ASSIGNMENT ->
Below are the entries to work from; restate word for word the portion that opens with the line containing "f).wave q = s.wave q := rfl" and closes with the line containing "c).launches = s.launches := rfl", keeping both.

◆ ◆ ◆

-- ==== Sys2Proof/Laws/State.lean ====
section
/-! SUPPORT. What each update of the state leaves, field by field and object by object, so that no proof unfolds a record
update. -/

namespace Sys2Proof.Machine

-- setWave

@[simp] theorem State.setWave_agenda (s : State) (k : Key) (w : Wave) : (s.setWave k w).agenda = s.agenda := rfl
@[simp] theorem State.setWave_cur (s : State) (k : Key) (w : Wave) : (s.setWave k w).cur = s.cur := rfl
@[simp] theorem State.setWave_onSeq (s : State) (k : Key) (w : Wave) : (s.setWave k w).onSeq = s.onSeq := rfl
@[simp] theorem State.setWave_freeCtr (s : State) (k : Key) (w : Wave) : (s.setWave k w).freeCtr = s.freeCtr := rfl
@[simp] theorem State.setWave_reft (s : State) (k : Key) (w : Wave) : (s.setWave k w).reft = s.reft := rfl
@[simp] theorem State.setWave_mem (s : State) (k : Key) (w : Wave) : (s.setWave k w).mem = s.mem := rfl
@[simp] theorem State.setWave_pkg (s : State) (k : Key) (w : Wave) : (s.setWave k w).pkg = s.pkg := rfl
@[simp] theorem State.setWave_dies (s : State) (k : Key) (w : Wave) : (s.setWave k w).dies = s.dies := rfl
@[simp] theorem State.setWave_ctxs (s : State) (k : Key) (w : Wave) : (s.setWave k w).ctxs = s.ctxs := rfl
@[simp] theorem State.setWave_polders (s : State) (k : Key) (w : Wave) : (s.setWave k w).polders = s.polders := rfl
@[simp] theorem State.setWave_launches (s : State) (k : Key) (w : Wave) : (s.setWave k w).launches = s.launches := rfl
@[simp] theorem State.setWave_saved (s : State) (k : Key) (w : Wave) : (s.setWave k w).saved = s.saved := rfl
@[simp] theorem State.setWave_launchId (s : State) (k : Key) (w : Wave) : (s.setWave k w).launchId = s.launchId := rfl
@[simp] theorem State.setWave_cores (s : State) (k : Key) (w : Wave) : (s.setWave k w).cores = s.cores := rfl
@[simp] theorem State.setWave_clusters (s : State) (k : Key) (w : Wave) : (s.setWave k w).clusters = s.clusters := rfl
@[simp] theorem State.setWave_crews (s : State) (k : Key) (w : Wave) : (s.setWave k w).crews = s.crews := rfl
@[simp] theorem State.setWave_crew (s : State) (k : Key) (w : Wave) (q : Key) : (s.setWave k w).crew q = s.crew q := rfl
@[simp] theorem State.setWave_core (s : State) (k : Key) (w : Wave) (q : Nat) : (s.setWave k w).core q = s.core q := rfl
@[simp] theorem State.setWave_die (s : State) (k : Key) (w : Wave) (q : Nat) : (s.setWave k w).die q = s.die q := rfl
@[simp] theorem State.setWave_ctx (s : State) (k : Key) (w : Wave) (q : Nat) : (s.setWave k w).ctx q = s.ctx q := rfl
@[simp] theorem State.setWave_polder (s : State) (k : Key) (w : Wave) (q : Nat) : (s.setWave k w).polder q = s.polder q := rfl
@[simp] theorem State.setWave_cluster (s : State) (k : Key) (w : Wave) (q : Nat) : (s.setWave k w).cluster q = s.cluster q := rfl
@[simp] theorem State.setWave_home64 (s : State) (k : Key) (w : Wave) (x : Nat) : (s.setWave k w).home64 x = s.home64 x := rfl

-- modWave

@[simp] theorem State.modWave_agenda (s : State) (k : Key) (f : Wave → Wave) : (s.modWave k f).agenda = s.agenda := rfl
@[simp] theorem State.modWave_cur (s : State) (k : Key) (f : Wave → Wave) : (s.modWave k f).cur = s.cur := rfl
@[simp] theorem State.modWave_onSeq (s : State) (k : Key) (f : Wave → Wave) : (s.modWave k f).onSeq = s.onSeq := rfl
@[simp] theorem State.modWave_freeCtr (s : State) (k : Key) (f : Wave → Wave) : (s.modWave k f).freeCtr = s.freeCtr := rfl
@[simp] theorem State.modWave_reft (s : State) (k : Key) (f : Wave → Wave) : (s.modWave k f).reft = s.reft := rfl
@[simp] theorem State.modWave_mem (s : State) (k : Key) (f : Wave → Wave) : (s.modWave k f).mem = s.mem := rfl
@[simp] theorem State.modWave_pkg (s : State) (k : Key) (f : Wave → Wave) : (s.modWave k f).pkg = s.pkg := rfl
@[simp] theorem State.modWave_dies (s : State) (k : Key) (f : Wave → Wave) : (s.modWave k f).dies = s.dies := rfl
@[simp] theorem State.modWave_ctxs (s : State) (k : Key) (f : Wave → Wave) : (s.modWave k f).ctxs = s.ctxs := rfl
@[simp] theorem State.modWave_polders (s : State) (k : Key) (f : Wave → Wave) : (s.modWave k f).polders = s.polders := rfl
@[simp] theorem State.modWave_launches (s : State) (k : Key) (f : Wave → Wave) : (s.modWave k f).launches = s.launches := rfl
@[simp] theorem State.modWave_saved (s : State) (k : Key) (f : Wave → Wave) : (s.modWave k f).saved = s.saved := rfl
@[simp] theorem State.modWave_launchId (s : State) (k : Key) (f : Wave → Wave) : (s.modWave k f).launchId = s.launchId := rfl
@[simp] theorem State.modWave_cores (s : State) (k : Key) (f : Wave → Wave) : (s.modWave k f).cores = s.cores := rfl
@[simp] theorem State.modWave_clusters (s : State) (k : Key) (f : Wave → Wave) : (s.modWave k f).clusters = s.clusters := rfl
@[simp] theorem State.modWave_crews (s : State) (k : Key) (f : Wave → Wave) : (s.modWave k f).crews = s.crews := rfl
@[simp] theorem State.modWave_crew (s : State) (k : Key) (f : Wave → Wave) (q : Key) : (s.modWave k f).crew q = s.crew q := rfl
@[simp] theorem State.modWave_core (s : State) (k : Key) (f : Wave → Wave) (q : Nat) : (s.modWave k f).core q = s.core q := rfl
@[simp] theorem State.modWave_die (s : State) (k : Key) (f : Wave → Wave) (q : Nat) : (s.modWave k f).die q = s.die q := rfl
@[simp] theorem State.modWave_ctx (s : State) (k : Key) (f : Wave → Wave) (q : Nat) : (s.modWave k f).ctx q = s.ctx q := rfl
@[simp] theorem State.modWave_polder (s : State) (k : Key) (f : Wave → Wave) (q : Nat) : (s.modWave k f).polder q = s.polder q := rfl
@[simp] theorem State.modWave_cluster (s : State) (k : Key) (f : Wave → Wave) (q : Nat) : (s.modWave k f).cluster q = s.cluster q := rfl
@[simp] theorem State.modWave_home64 (s : State) (k : Key) (f : Wave → Wave) (x : Nat) : (s.modWave k f).home64 x = s.home64 x := rfl

-- setCrew

@[simp] theorem State.setCrew_agenda (s : State) (c : Key) (w : Crew) : (s.setCrew c w).agenda = s.agenda := rfl
@[simp] theorem State.setCrew_cur (s : State) (c : Key) (w : Crew) : (s.setCrew c w).cur = s.cur := rfl
@[simp] theorem State.setCrew_onSeq (s : State) (c : Key) (w : Crew) : (s.setCrew c w).onSeq = s.onSeq := rfl
@[simp] theorem State.setCrew_freeCtr (s : State) (c : Key) (w : Crew) : (s.setCrew c w).freeCtr = s.freeCtr := rfl
@[simp] theorem State.setCrew_reft (s : State) (c : Key) (w : Crew) : (s.setCrew c w).reft = s.reft := rfl
@[simp] theorem State.setCrew_mem (s : State) (c : Key) (w : Crew) : (s.setCrew c w).mem = s.mem := rfl
@[simp] theorem State.setCrew_pkg (s : State) (c : Key) (w : Crew) : (s.setCrew c w).pkg = s.pkg := rfl
@[simp] theorem State.setCrew_dies (s : State) (c : Key) (w : Crew) : (s.setCrew c w).dies = s.dies := rfl
@[simp] theorem State.setCrew_ctxs (s : State) (c : Key) (w : Crew) : (s.setCrew c w).ctxs = s.ctxs := rfl
@[simp] theorem State.setCrew_polders (s : State) (c : Key) (w : Crew) : (s.setCrew c w).polders = s.polders := rfl
@[simp] theorem State.setCrew_launches (s : State) (c : Key) (w : Crew) : (s.setCrew c w).launches = s.launches := rfl
@[simp] theorem State.setCrew_saved (s : State) (c : Key) (w : Crew) : (s.setCrew c w).saved = s.saved := rfl
@[simp] theorem State.setCrew_launchId (s : State) (c : Key) (w : Crew) : (s.setCrew c w).launchId = s.launchId := rfl
@[simp] theorem State.setCrew_cores (s : State) (c : Key) (w : Crew) : (s.setCrew c w).cores = s.cores := rfl
@[simp] theorem State.setCrew_clusters (s : State) (c : Key) (w : Crew) : (s.setCrew c w).clusters = s.clusters := rfl
@[simp] theorem State.setCrew_waves (s : State) (c : Key) (w : Crew) : (s.setCrew c w).waves = s.waves := rfl
@[simp] theorem State.setCrew_wave (s : State) (c : Key) (w : Crew) (q : Key) : (s.setCrew c w).wave q = s.wave q := rfl
@[simp] theorem State.setCrew_core (s : State) (c : Key) (w : Crew) (q : Nat) : (s.setCrew c w).core q = s.core q := rfl
@[simp] theorem State.setCrew_die (s : State) (c : Key) (w : Crew) (q : Nat) : (s.setCrew c w).die q = s.die q := rfl
@[simp] theorem State.setCrew_ctx (s : State) (c : Key) (w : Crew) (q : Nat) : (s.setCrew c w).ctx q = s.ctx q := rfl
@[simp] theorem State.setCrew_polder (s : State) (c : Key) (w : Crew) (q : Nat) : (s.setCrew c w).polder q = s.polder q := rfl
@[simp] theorem State.setCrew_cluster (s : State) (c : Key) (w : Crew) (q : Nat) : (s.setCrew c w).cluster q = s.cluster q := rfl
@[simp] theorem State.setCrew_home64 (s : State) (c : Key) (w : Crew) (x : Nat) : (s.setCrew c w).home64 x = s.home64 x := rfl

-- modCrew

@[simp] theorem State.modCrew_agenda (s : State) (c : Key) (f : Crew → Crew) : (s.modCrew c f).agenda = s.agenda := rfl
@[simp] theorem State.modCrew_cur (s : State) (c : Key) (f : Crew → Crew) : (s.modCrew c f).cur = s.cur := rfl
@[simp] theorem State.modCrew_onSeq (s : State) (c : Key) (f : Crew → Crew) : (s.modCrew c f).onSeq = s.onSeq := rfl
@[simp] theorem State.modCrew_freeCtr (s : State) (c : Key) (f : Crew → Crew) : (s.modCrew c f).freeCtr = s.freeCtr := rfl
@[simp] theorem State.modCrew_reft (s : State) (c : Key) (f : Crew → Crew) : (s.modCrew c f).reft = s.reft := rfl
@[simp] theorem State.modCrew_mem (s : State) (c : Key) (f : Crew → Crew) : (s.modCrew c f).mem = s.mem := rfl
@[simp] theorem State.modCrew_pkg (s : State) (c : Key) (f : Crew → Crew) : (s.modCrew c f).pkg = s.pkg := rfl
@[simp] theorem State.modCrew_dies (s : State) (c : Key) (f : Crew → Crew) : (s.modCrew c f).dies = s.dies := rfl
@[simp] theorem State.modCrew_ctxs (s : State) (c : Key) (f : Crew → Crew) : (s.modCrew c f).ctxs = s.ctxs := rfl
@[simp] theorem State.modCrew_polders (s : State) (c : Key) (f : Crew → Crew) : (s.modCrew c f).polders = s.polders := rfl
@[simp] theorem State.modCrew_launches (s : State) (c : Key) (f : Crew → Crew) : (s.modCrew c f).launches = s.launches := rfl
@[simp] theorem State.modCrew_saved (s : State) (c : Key) (f : Crew → Crew) : (s.modCrew c f).saved = s.saved := rfl
@[simp] theorem State.modCrew_launchId (s : State) (c : Key) (f : Crew → Crew) : (s.modCrew c f).launchId = s.launchId := rfl
@[simp] theorem State.modCrew_cores (s : State) (c : Key) (f : Crew → Crew) : (s.modCrew c f).cores = s.cores := rfl
@[simp] theorem State.modCrew_clusters (s : State) (c : Key) (f : Crew → Crew) : (s.modCrew c f).clusters = s.clusters := rfl
@[simp] theorem State.modCrew_waves (s : State) (c : Key) (f : Crew → Crew) : (s.modCrew c f).waves = s.waves := rfl
@[simp] theorem State.modCrew_wave (s : State) (c : Key) (f : Crew → Crew) (q : Key) : (s.modCrew c f).wave q = s.wave q := rfl
@[simp] theorem State.modCrew_core (s : State) (c : Key) (f : Crew → Crew) (q : Nat) : (s.modCrew c f).core q = s.core q := rfl
@[simp] theorem State.modCrew_die (s : State) (c : Key) (f : Crew → Crew) (q : Nat) : (s.modCrew c f).die q = s.die q := rfl
@[simp] theorem State.modCrew_ctx (s : State) (c : Key) (f : Crew → Crew) (q : Nat) : (s.modCrew c f).ctx q = s.ctx q := rfl
@[simp] theorem State.modCrew_polder (s : State) (c : Key) (f : Crew → Crew) (q : Nat) : (s.modCrew c f).polder q = s.polder q := rfl
@[simp] theorem State.modCrew_cluster (s : State) (c : Key) (f : Crew → Crew) (q : Nat) : (s.modCrew c f).cluster q = s.cluster q := rfl
@[simp] theorem State.modCrew_home64 (s : State) (c : Key) (f : Crew → Crew) (x : Nat) : (s.modCrew c f).home64 x = s.home64 x := rfl

-- setCore

@[simp] theorem State.setCore_agenda (s : State) (n : Nat) (c : CoreSt) : (s.setCore n c).agenda = s.agenda := rfl
@[simp] theorem State.setCore_cur (s : State) (n : Nat) (c : CoreSt) : (s.setCore n c).cur = s.cur := rfl
@[simp] theorem State.setCore_onSeq (s : State) (n : Nat) (c : CoreSt) : (s.setCore n c).onSeq = s.onSeq := rfl
@[simp] theorem State.setCore_freeCtr (s : State) (n : Nat) (c : CoreSt) : (s.setCore n c).freeCtr = s.freeCtr := rfl
@[simp] theorem State.setCore_reft (s : State) (n : Nat) (c : CoreSt) : (s.setCore n c).reft = s.reft := rfl
@[simp] theorem State.setCore_mem (s : State) (n : Nat) (c : CoreSt) : (s.setCore n c).mem = s.mem := rfl
@[simp] theorem State.setCore_pkg (s : State) (n : Nat) (c : CoreSt) : (s.setCore n c).pkg = s.pkg := rfl
@[simp] theorem State.setCore_dies (s : State) (n : Nat) (c : CoreSt) : (s.setCore n c).dies = s.dies := rfl
@[simp] theorem State.setCore_ctxs (s : State) (n : Nat) (c : CoreSt) : (s.setCore n c).ctxs = s.ctxs := rfl
@[simp] theorem State.setCore_polders (s : State) (n : Nat) (c : CoreSt) : (s.setCore n c).polders = s.polders := rfl
@[simp] theorem State.setCore_launches (s : State) (n : Nat) (c : CoreSt) : (s.setCore n c).launches = s.launches := rfl
@[simp] theorem State.setCore_saved (s : State) (n : Nat) (c : CoreSt) : (s.setCore n c).saved = s.saved := rfl
@[simp] theorem State.setCore_launchId (s : State) (n : Nat) (c : CoreSt) : (s.setCore n c).launchId = s.launchId := rfl
@[simp] theorem State.setCore_clusters (s : State) (n : Nat) (c : CoreSt) : (s.setCore n c).clusters = s.clusters := rfl
@[simp] theorem State.setCore_crews (s : State) (n : Nat) (c : CoreSt) : (s.setCore n c).crews = s.crews := rfl
@[simp] theorem State.setCore_waves (s : State) (n : Nat) (c : CoreSt) : (s.setCore n c).waves = s.waves := rfl
@[simp] theorem State.setCore_wave (s : State) (n : Nat) (c : CoreSt) (q : Key) : (s.setCore n c).wave q = s.wave q := rfl
@[simp] theorem State.setCore_crew (s : State) (n : Nat) (c : CoreSt) (q : Key) : (s.setCore n c).crew q = s.crew q := rfl
@[simp] theorem State.setCore_die (s : State) (n : Nat) (c : CoreSt) (q : Nat) : (s.setCore n c).die q = s.die q := rfl
@[simp] theorem State.setCore_ctx (s : State) (n : Nat) (c : CoreSt) (q : Nat) : (s.setCore n c).ctx q = s.ctx q := rfl
@[simp] theorem State.setCore_polder (s : State) (n : Nat) (c : CoreSt) (q : Nat) : (s.setCore n c).polder q = s.polder q := rfl
@[simp] theorem State.setCore_cluster (s : State) (n : Nat) (c : CoreSt) (q : Nat) : (s.setCore n c).cluster q = s.cluster q := rfl
@[simp] theorem State.setCore_home64 (s : State) (n : Nat) (c : CoreSt) (x : Nat) : (s.setCore n c).home64 x = s.home64 x := rfl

◆ ◆ ◆

SOLUTION ->
@[simp] theorem State.modCrew_wave (s : State) (c : Key) (f : Crew → Crew) (q : Key) : (s.modCrew c f).wave q = s.wave q := rfl
@[simp] theorem State.modCrew_core (s : State) (c : Key) (f : Crew → Crew) (q : Nat) : (s.modCrew c f).core q = s.core q := rfl
@[simp] theorem State.modCrew_die (s : State) (c : Key) (f : Crew → Crew) (q : Nat) : (s.modCrew c f).die q = s.die q := rfl
@[simp] theorem State.modCrew_ctx (s : State) (c : Key) (f : Crew → Crew) (q : Nat) : (s.modCrew c f).ctx q = s.ctx q := rfl
@[simp] theorem State.modCrew_polder (s : State) (c : Key) (f : Crew → Crew) (q : Nat) : (s.modCrew c f).polder q = s.polder q := rfl
@[simp] theorem State.modCrew_cluster (s : State) (c : Key) (f : Crew → Crew) (q : Nat) : (s.modCrew c f).cluster q = s.cluster q := rfl
@[simp] theorem State.modCrew_home64 (s : State) (c : Key) (f : Crew → Crew) (x : Nat) : (s.modCrew c f).home64 x = s.home64 x := rfl

-- setCore

@[simp] theorem State.setCore_agenda (s : State) (n : Nat) (c : CoreSt) : (s.setCore n c).agenda = s.agenda := rfl
@[simp] theorem State.setCore_cur (s : State) (n : Nat) (c : CoreSt) : (s.setCore n c).cur = s.cur := rfl
@[simp] theorem State.setCore_onSeq (s : State) (n : Nat) (c : CoreSt) : (s.setCore n c).onSeq = s.onSeq := rfl
@[simp] theorem State.setCore_freeCtr (s : State) (n : Nat) (c : CoreSt) : (s.setCore n c).freeCtr = s.freeCtr := rfl
@[simp] theorem State.setCore_reft (s : State) (n : Nat) (c : CoreSt) : (s.setCore n c).reft = s.reft := rfl
@[simp] theorem State.setCore_mem (s : State) (n : Nat) (c : CoreSt) : (s.setCore n c).mem = s.mem := rfl
@[simp] theorem State.setCore_pkg (s : State) (n : Nat) (c : CoreSt) : (s.setCore n c).pkg = s.pkg := rfl
@[simp] theorem State.setCore_dies (s : State) (n : Nat) (c : CoreSt) : (s.setCore n c).dies = s.dies := rfl
@[simp] theorem State.setCore_ctxs (s : State) (n : Nat) (c : CoreSt) : (s.setCore n c).ctxs = s.ctxs := rfl
@[simp] theorem State.setCore_polders (s : State) (n : Nat) (c : CoreSt) : (s.setCore n c).polders = s.polders := rfl
@[simp] theorem State.setCore_launches (s : State) (n : Nat) (c : CoreSt) : (s.setCore n c).launches = s.launches := rfl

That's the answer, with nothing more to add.